Saved data entries:
________________________

-- ==== Sys2Proof/Machine/EngOps.lean ====
section
/-! DEFINITION. Engines: descriptor fields and their checks, faults, semaphores, signals, scales, the access
tables and the translation of addresses (R175 to R203, R346 to R350). Readings and choices: log 25. -/

namespace Sys2Proof.Machine

/-- Fields of a descriptor (R178, R202). -/
def Desc.bit (d : Desc) (i : Nat) : Bool := d.bits.getLsbD i
def Desc.sigEn (d : Desc) : Bool := d.bit 4
def Desc.waitEn (d : Desc) : Bool := d.bit 5
def Desc.step (d : Desc) : Bool := d.bit 6
def Desc.stash (d : Desc) : Bool := d.bit 7
def Desc.conv (d : Desc) : Nat := bitsN d.bits 8 4
def Desc.rnd (d : Desc) : Nat := bitsN d.bits 12 2
def Desc.circ2 (d : Desc) : Nat := bitsN d.bits 19 3
def Desc.dual (d : Desc) : Bool := d.bit 22
def Desc.slot (d : Desc) : Nat := bitsN d.bits 24 6
def Desc.tide (d : Desc) : Nat := bitsN d.bits 32 32
def Desc.addr (d : Desc) : W64 := Sys2Proof.bits d.bits 64 64
def Desc.stride (d : Desc) : Nat := bitsN d.bits 192 64
def Desc.tensor (d : Desc) : BitVec 16 := Sys2Proof.bits d.bits 256 16
def Desc.hand (d : Desc) : Nat := bitsN d.bits 272 2
def Desc.handEn (d : Desc) : Bool := d.bit 274
def Desc.map (d : Desc) : Bool := d.bit 275
def Desc.src32 (d : Desc) : Bool := d.bit 276
def Desc.chunk (d : Desc) : Nat := bitsN d.bits 288 32
def Desc.sig (d : Desc) : W32 := Sys2Proof.bits d.bits 320 32
def Desc.waitSem (d : Desc) : Nat := bitsN d.bits 352 4
def Desc.waitN (d : Desc) : Nat := bitsN d.bits 356 8
def Desc.aux (d : Desc) : Nat := bitsN d.bits 384 64
/-- Source bytes of an Intake descriptor, delivered bytes of an Outfall one. -/
def Desc.total (d : Desc) : Nat := d.rows * d.len
/-- Source bytes for one delivered byte (R180). -/
def Desc.ratio (d : Desc) : Nat := if d.conv = 0 then 1 else 2
/-- Delivered size (R181). -/
def Desc.delivered (d : Desc) : Nat := d.total / d.ratio

/-- Bit fields a type uses, as (first, width); the others must be zero (R178, R179, R190, R198, R201,
R346). TENSOR has a check of its own. -/
def usedFields (type : Nat) : List (Nat × Nat) :=
  let move := [(0, 4), (4, 2), (6, 1), (16, 3), (64, 64), (128, 32), (160, 32), (256, 16), (320, 29), (352, 12)]
  let read := move ++ [(8, 6), (19, 4), (24, 6), (32, 32)]
  match type with
  | 0x0 => [(0, 5), (256, 16), (320, 29)]
  | 0x1 => read ++ [(7, 1), (192, 64), (272, 4), (288, 32)]
  | 0x2 => read ++ [(192, 64), (272, 4), (288, 32)]
  | 0x3 => read ++ [(384, 64)]
  | 0x8 => move ++ [(192, 64)]
  | 0x9 => move ++ [(192, 64), (275, 2)]
  | 0xA => move ++ [(7, 1), (192, 64)]
  | _ => []

/-- Every field a type does not use is zero (R178). -/
def Desc.unusedZero (d : Desc) : Bool :=
  (usedFields d.type).foldl (fun n f =>
    n - bitsN d.bits f.1 f.2 * 2 ^ f.1) d.bits.toNat == 0

/-- SIG names a target that exists and n is not zero (R178, R181). -/
def Desc.sigOk (d : Desc) : Bool :=
  !d.sigEn || (bitsN d.sig 20 8 != 0 && (if d.sig.getLsbD 28 then bitsN d.sig 0 8 ≤ 63 else bitsN d.sig 8 8 ≤ 159))

/-- A REPEAT is well formed, its re-run descriptors apart (R202). -/
def Desc.repeatOk (d : Desc) : Bool :=
  bitsN d.bits 4 4 == 0 && bitsN d.bits 8 24 == 0 && bitsN d.bits 176 336 == 0 && bitsN d.bits 128 32 != 0 &&
  1 ≤ bitsN d.bits 160 16 && bitsN d.bits 160 16 ≤ 255

/-- A type is allowed at an engine (R179). -/
def typeAllowed (out : Bool) (t : Nat) : Bool :=
  t == 0 || t == 0xF || (if out then 8 ≤ t && t ≤ 0xA else 1 ≤ t && t ≤ 3)

/-- Well-formedness of a descriptor that moves data (R178 to R181, R189, R190, R346). -/
def Desc.moveOk (d : Desc) (own : Bool) (out : Bool) : Bool :=
  d.conv ≤ 3 && d.rnd % 2 == 0 && (d.stash || d.addr.toNat % 64 == 0) &&
  64 ≤ d.len && d.len ≤ 2 ^ 20 && d.len % 64 == 0 && 1 ≤ d.rows && d.rows ≤ 65535 && d.delivered % 32 == 0 &&
  (d.stash || d.map || !(own && gaTier d.addr == 0)) && (!d.map || bitsN d.addr 48 13 == 0) &&
  !(d.stash && d.map) && (!out || d.conv == 0) &&
  (d.type != 0x2 || (d.conv != 3 && d.len % (if d.conv = 0 then 64 else 128) == 0))

/-- A descriptor is well formed at an engine (R178 to R181, R188 to R190, R202). -/
def Desc.ok (d : Desc) (own out : Bool) : Bool :=
  if d.type = 0xF then d.repeatOk
  else typeAllowed out d.type && d.unusedZero && (d.conv != 0 || d.tensor == 0xFFFF) && d.sigOk &&
    (d.type == 0 || d.moveOk own out)

/-- An engine as it stands after a change: the free bytes of its buffer follow (R184). -/
def Polder.putEng (p : Polder) (e : Nat) (v : Eng) : Polder := p.setEng e { v with free := v.space }

/-- An engine faults (R181, R184, R194, R199, R203): the event that says more, if there is one, stands
beside DESC_FAULT, and a HOLD it requests ends. -/
def Polder.engFault (p : Polder) (e : Nat) (code : Status) (ev : Nat) (index : W32) (addr : W64 := 0) : Polder :=
  let v := p.eng e
  if v.st = .faulted then p
  else
    let pg := ENGP e
    let p := p.raise pg 0
    let p := if ev = 0 then p else p.raise pg ev
    let p := (p.recordErr pg code ev 1 0 addr).wr (pg + 0x8C) index
    (p.putEng e { v with st := .faulted, holdReq := false, outHold := false, ending := false, stopping := false }).updateHold

/-- The ring index a fault that no descriptor caused names: the oldest descriptor's. -/
def Eng.oldest (v : Eng) : W32 := (v.descs.head?).elim v.head (·.index)

/-- The engine works: it is ARMED or RUNNING and neither ends nor stops. -/
def Eng.works (v : Eng) : Bool := (v.st = .armed || v.st = .running) && !v.ending && !v.stopping
/-- It executes (R182). -/
def Eng.runs (v : Eng) : Bool := v.st = .running && !v.ending && !v.stopping

/-- An event of an engine: it happens only where the engine is up (R393). -/
def State.onEng (s : State) (e : EngId) (f : PolCtx → Polder → Polder) : State :=
  if s.mod.powered e.p && !(s.pol e.p).engDown e.key then s.onPol e.p f else s

/-- A register write that reaches an engine's page. -/
def State.writeEng (s : State) (e : EngId) (off : Nat) (w : Who) (f : PolCtx → Polder → Polder) : State :=
  s.writePage e.p (ENGP e.key + off) w f

/-- A context has touched an engine (R400). -/
def Eng.touchedBy (v : Eng) (ctx : BitVec 16) : Eng :=
  let n := v.users.foldl (fun m u => max m u.2) 0 + 1
  { v with
    users := if v.users.any fun u => u.1 == ctx then v.users.map fun u => if u.1 = ctx then (ctx, n) else u
      else v.users ++ [(ctx, n)] }

/-- The context that published a ring entry (R400). -/
def Eng.publisher (v : Eng) (i : W32) : BitVec 16 :=
  ((v.published.find? fun q => let d := (q.1 - i).toNat; 1 ≤ d && d < 2 ^ 31).map (·.2)).getD v.ctx

def Eng.sem (v : Eng) (k : Nat) : Nat := (SMap.get (fun _ => (0 : Byte)) v.sems k).toNat
def Eng.setSem (v : Eng) (k n : Nat) : Eng := { v with sems := SMap.set (fun _ => (0 : Byte)) v.sems k (BitVec.ofNat 8 n) }

/-- The signal of a descriptor enters the sync net in cycle `t` (R110, R187). -/
def Polder.signal (p : Polder) (e t : Nat) (d : Desc) : Polder :=
  let s := d.sig
  let eng := s.getLsbD 28
  let target := if eng then bitsN s 0 8 else bitsN s 0 8 * 160 + bitsN s 8 8
  let at_ := if eng then engCell target else target
  let vis := t + linkTime (engCell e) at_ + 6 + (if eng then 2 else 0)
  p.onGrid fun g => { g with incrs := g.incrs ++ [⟨eng, target, bitsN s 16 4, bitsN s 20 8, vis⟩] }

/-- A descriptor retires (R187, R203). -/
def Polder.retireDesc (p : Polder) (e num : Nat) : Polder :=
  let v := p.eng e
  let v := { v with descs := v.descs.filter fun d => d.num != num, retired := v.retired + 1 }
  p.putEng e (if e % 16 < 8 then v else v.advance)

/-- The Gauge's exponent of a tensor (R84, R180, R415): none where it holds no scale. -/
def PolCtx.scaleOf (x : PolCtx) (p : Polder) (tensor : BitVec 16) : Option Int :=
  if tensor = 0xFFFF then some 0
  else if tensor = 0xFFFE then some p.gauge.k.toNat
  else if p.unrestored.contains 5 then none
  else
    let base := cfgKey x.pid.val (GAU + 0x50) 0
    (List.find? (fun q : Nat × W32 => q.1 / 2 ^ 13 == base / 2 ^ 13 && bits q.2 0 16 == tensor) x.mod.active.vals).map fun q =>
      ((SMap.get (fun _ => ScaleEnt.reset) p.gauge.scales (q.1 - base)).t).toInt

/-- Source bytes become delivered bytes (R74, R180, R197). -/
def convertBytes (conv rnd : Nat) (t : Int) (bs : List Byte) : List Byte :=
  let r := if rnd = 2 then Rnd.rtz else Rnd.rne
  let go := fun (src dst : Fmt) =>
    (List.range (bs.length / src.bytes)).flatMap fun i =>
      let c := natOfBytes ((bs.drop (src.bytes * i)).take src.bytes)
      bytesOf (BitVec.ofNat 64 (dst.encode r ((src.decode c).scale t))) dst.bytes
  match conv with
  | 1 => go .bf16 .e4m3
  | 2 => go .bf16 .e5m2
  | 3 => go .fp32 .bf16
  | _ => bs

/-- An entry of an access table (R191). -/
def Polder.access (p : Polder) (stack slot : Nat) : W32 := p.rd (HBC stack + 0x44) (1 + slot)

/-- Slots of a controller that grant a requester. -/
def Polder.grants (p : Polder) (stack req : Nat) : List Nat :=
  (List.range 64).filter fun k => let w := p.access stack k; w.getLsbD 15 && bitsN w 10 5 == req

/-- The access tables of a field die are valid (R191). -/
def Polder.accessOk (p : Polder) (die : Nat) : Bool :=
  ([2 * die, 2 * die + 1] : List Nat).all (fun c =>
    4 ≤ (p.grants c 31).length && ((List.range 13).all fun r => (p.grants c (18 + r)).isEmpty)) &&
  (List.range 16).all fun r =>
    let l := (p.grants (2 * die) r).map (fun k => (0, k)) ++ (p.grants (2 * die + 1) r).map fun k => (1, k)
    l.all fun a => l.all fun b =>
      a == b || (let d := (a.2 + 64 - b.2) % 64; decide (8 ≤ d) && decide (d ≤ 56))

/-- A tier-1 access of an engine or a Pump stays within the stacks of its field die (R232). -/
def stackOk (die o len : Nat) : Bool := o / 2 ^ 36 / 2 == die && (o + len - 1) / 2 ^ 36 / 2 == die

/-- An engine's own-polder memory requests (R251, R509). -/
def engBy (ctx : BitVec 16) : MemBy := ⟨2, 0, ctx, true, false⟩

/-- The map slots (R346, R351). -/
def Polder.mapSlot (p : Polder) (s : Nat) : MapSlot := SMap.get (fun _ => MapSlot.reset) p.flx.maps s
def Polder.setMapSlot (p : Polder) (s : Nat) (v : MapSlot) : Polder :=
  p.onFlx fun g => { g with maps := SMap.set (fun _ => MapSlot.reset) g.maps s v }

/-- The map of a slot that bears an epoch (R350, R351). -/
def MapSlot.ofEpoch (v : MapSlot) (ep : BitVec 8) : Option ShardMap :=
  [v.cur, v.prev, v.stg].findSome? fun m => m.bind fun m => if m.epoch = ep then some m else none

/-- The entry whose range holds a block (R349). -/
def ShardMap.entry? (m : ShardMap) (b : Nat) : Option MapEntry :=
  m.entries.find? fun e => e.first ≤ b && b < e.first + e.count

/-- A gradient's target with the bytes left in its range (R349). -/
def ShardMap.grad (m : ShardMap) (loff : Nat) : Option (W64 × Nat) :=
  (m.entry? (loff / 1024)).map fun e =>
    (e.grad + BitVec.ofNat 64 (loff - 1024 * e.first), 1024 * (e.first + e.count) - loff)

/-- A high half's address with the bytes left in its range; none where non-owners never read it (R348,
R349). -/
def ShardMap.high (m : ShardMap) (loff : Nat) : Option (W64 × Nat) :=
  (m.entry? (loff / 512)).bind fun e =>
    if e.high = 0 then none
    else some (e.high + BitVec.ofNat 64 (loff - 512 * e.first), 512 * (e.first + e.count) - loff)

/-- The epoch a REDUCE_WRITE descriptor carries when its first beat arrives (R199, R350). -/
def Polder.epochFor (p : Polder) (d : Desc) : BitVec 8 :=
  ((p.mapSlot (if d.map then bitsN d.addr 61 3 else 0)).cur.map (·.epoch)).getD 0

/-- REDUCE_WRITEs outstanding under an epoch of a slot (R353, R359). -/
def Polder.countPend (p : Polder) (slot : Nat) (ep : BitVec 8) (up : Bool) : Polder :=
  let v := p.mapSlot slot
  let n := SMap.get (fun _ => 0) v.pend ep.toNat
  p.setMapSlot slot { v with pend := SMap.set (fun _ => 0) v.pend ep.toNat (if up then n + 1 else n - 1) }

/-- A stash descriptor's place in tier 1 (R201): none where its pass has no entry. -/
def Polder.stashPlace (p : Polder) (d : Desc) (pass : Nat) (out : Bool) : Option Nat :=
  match p.grid.pipe with
  | none => none
  | some r => (r.stashAt (bitsN d.addr 0 9) pass out).map fun a => a + bitsN d.addr 16 32

/-- The walk of a descriptor pins its image (R216, R220): the descriptor with its pin, or the fault. -/
def Polder.startWalk (p : Polder) (x : PolCtx) (d : Desc) : Option (Polder × Desc) :=
  if !(x.isOwn p d.addr && gaTier d.addr == 1) then none
  else match p.pin (gaOff d.addr) d.aux with
    | none => none
    | some (q, a) =>
      match q.mem.image? a with
      | none => none
      | some i =>
        let n := d.total
        let len := ptesLen i.ptes
        let good := if i.ringLen = 0 then d.aux + n ≤ len else n ≤ i.ringLen && len == i.ringLen
        if good then some (q, { d with pin := some a }) else none

/-- The entry and the place in its page of a logical byte (R216). -/
def KvImage.find (i : KvImage) (o : Nat) : Option (Pte × Nat) :=
  let o := if i.ringLen = 0 then o else o % i.ringLen
  ((withStarts 0 i.ptes).find? fun e => e.1 ≤ o && o < e.1 + e.2.size).map fun e => (e.2, o - e.1)

/-- A walk reads a page from a lower tier, or touches it (R217, R225). -/
def Polder.walkPage (p : Polder) (e : Pte) : Polder :=
  let p := match SMap.find? p.mem.refs e.refIdx with
    | some r => p.setRef e.refIdx (some { r with lastTide := BitVec.ofNat 32 p.tide })
    | none => p
  if e.spilled then (p.count (SPWKV + 0x88) 1).raise SPWKV 3 else p

end Sys2Proof.Machine
end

________________________

[The problem]
Return, unchanged, the run of lines above that opens with the line containing "(List.range 16).all fun r =>" and closes with the line containing "die (R232). -/". Include both.

[Exercise answer]
  (List.range 16).all fun r =>
    let l := (p.grants (2 * die) r).map (fun k => (0, k)) ++ (p.grants (2 * die + 1) r).map fun k => (1, k)
    l.all fun a => l.all fun b =>
      a == b || (let d := (a.2 + 64 - b.2) % 64; decide (8 ≤ d) && decide (d ≤ 56))

/-- A tier-1 access of an engine or a Pump stays within the stacks of its field die (R232). -/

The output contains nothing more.